I have 2 tasks, but can they be handled with Add-Ons?
#1
Hello everyone!

I don't have any python skills yet, but I know other programming languages and have CompSci degree. Smile So I hope I've got the basics of programming covered. I've looked over the various wiki pages concerning add on development. From what I've gathered I'm unsure whether it is actually possible to do, what I need to do. Here are the two tasks:

1) Send Wake-On-LAN-Message (possibly by executing etherwake) when ever an NFS-Share is accessed.
2) Rewrite certain URLs, when they are accessed.

Why I need to do that:

1) My NAS is in sleep most of the day to reduce power consumption. Right now both, my girlfriend and me, use an android app to wake the file server beforen playing a movie. However, sometimes she just forgets to start it xbmc can't access the files. From the logs I can tell that xbmc generates a log message when it initializes or shuts down NFS connections. I could write a shell script to monitor the log, but since some of my client computers use windows and some linux I'm afraid that a truly portable solution will be hard to come up with. Is there a way to monitor for NFS connection attempts from a python add on?

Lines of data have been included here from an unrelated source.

/-- A result that comes down the tree is kept by the operation that it names (R314). -/
theorem exec_kite_of_result {s : State} {port : Nat} {f : Frame} {p : Plan} {j : Job} {o : KiteOp}
    (plan : s.core.kitePlan f.tenant (field f.xid.toNat 0 8) = some p) (job : s.core.job? p.handle = some j) (up : (s.core.port port).st = .up)
    (next : f.seq = (s.core.port port).expect) (vc : f.vc = 0) (own : s.core.fab.cfg.own < 2 ^ 14) (op : field f.chunk.toNat 16 4 = o.op.toNat)
    (combines : kiteCombines o.op.toNat = true) (width : field f.chunk.toNat 14 2 = o.width.toNat) (down : bitOf f.chunk.toNat 20 = true)
    (current : j.epochOk f.pmask (field f.chunk.toNat 0 14) = true)
    (under : s.core.kiteOp? p.handle (BitVec.ofNat 8 (field f.xid.toNat 0 8)) (BitVec.ofNat 14 (field f.chunk.toNat 0 14)) f.pmask = some o) :
    ∃ t, exec (.kite port f) s = .next t ∧ t.mem = s.mem ∧ t.pwr = s.pwr ∧ { o with result := some f.payload } ∈ t.core.fab.kite := by
  obtain ⟨ps, effect⟩ := runM_arrive_kite up next vc own (deliver := fun f m => m.up (takeKite port f)) (g := fun c => c.kiteResult p o f.payload)
    fun m ps core => congrArg (fun c => ({ m with core := c } : Mach)) (takeKite_of_result (by rw [core]; exact plan) (by rw [core]; exact job) op combines
      width down current (by rw [core]; exact under))
  refine ⟨_, effect, rfl, rfl, ?_⟩
  rw [Core.fab_congr Fabric.kite (fun _ _ => rfl) (Core.unsent_settle port _)]
  exact Core.mem_kite_kiteResult ..

/-- A collective without its partners' data changes neither memory nor jobs nor partitions (R307, R310). -/
theorem exec_collective_waits {s : State} {i : Instr} {opc : Nat} {st : Stn} {h : Hdr} {f : CollF} {ps : List PeerData}
    (row : collRow i = some (opc, st, h, f, ps)) (waits : (startMach s).collReady st f opc ps = false) :
    ∃ t, exec i s = .next t ∧ t.mem = s.mem ∧ t.pwr = s.pwr ∧ t.core.jobs = s.core.jobs ∧ t.core.parts = s.core.parts := by
  obtain ⟨d, effect, jobs, parts⟩ := (startMach s).collWaits_eq st h f opc
  have run : collRun opc false i st h f ps (startMach s) = { startMach s with core := d } := by
    simp only [collRun, waits, Bool.false_eq_true, if_false, effect]
  obtain ⟨t, next, core, mem, pwr, -⟩ := runM_of_eq run
  exact ⟨t, (exec_collRow row s).trans next, mem, pwr, by rw [core]; exact jobs, by rw [core]; exact parts⟩

/-- Two changes of the core, one after the other. -/
theorem Mach.up_up (m : Mach) (f g : Core → Core) : (m.up f).up g = m.up fun c => g (f c) := rfl

/-- An operation that ends, and that compares no replicas, ends as `finishKite` says (R314). -/
theorem kiteComplete_of_done {m : Mach} {plan : Nat} {g : BitVec 8} {seq : BitVec 14} {res : List Byte} {p : Plan} {o : KiteOp}
    (admitted : m.core.plan? plan = some p) (done : m.core.kiteDone plan g seq res = some o) (noReplica : o.submitter ≠ 4) :
    kiteComplete plan g seq res m = finishKite p o (m.up (Core.putKite o)) := by
  simp only [kiteComplete, admitted, done, noReplica, decide_false, Bool.false_and, Bool.false_eq_true, if_false]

2) I'm using MediaElch as my Media Manager to scrape all metadata and write them to nfo-files. xbmc just scrapes these local files and stores everything into a shared mysql database. Links to movie trailers are actual links to the corresponding Youtube page. These links don't automatically trigger the Youtube plugin and xbmc fails to play the trailers. I'd like to have python script to rewrite the Youtube URLs when they are accessed into working plugin-urls (e.g. plugin://plugin.video.youtube/?action=play_video&videoid=sFXGrTng0gQ). Is it possible to rewrite URLs from a python add on?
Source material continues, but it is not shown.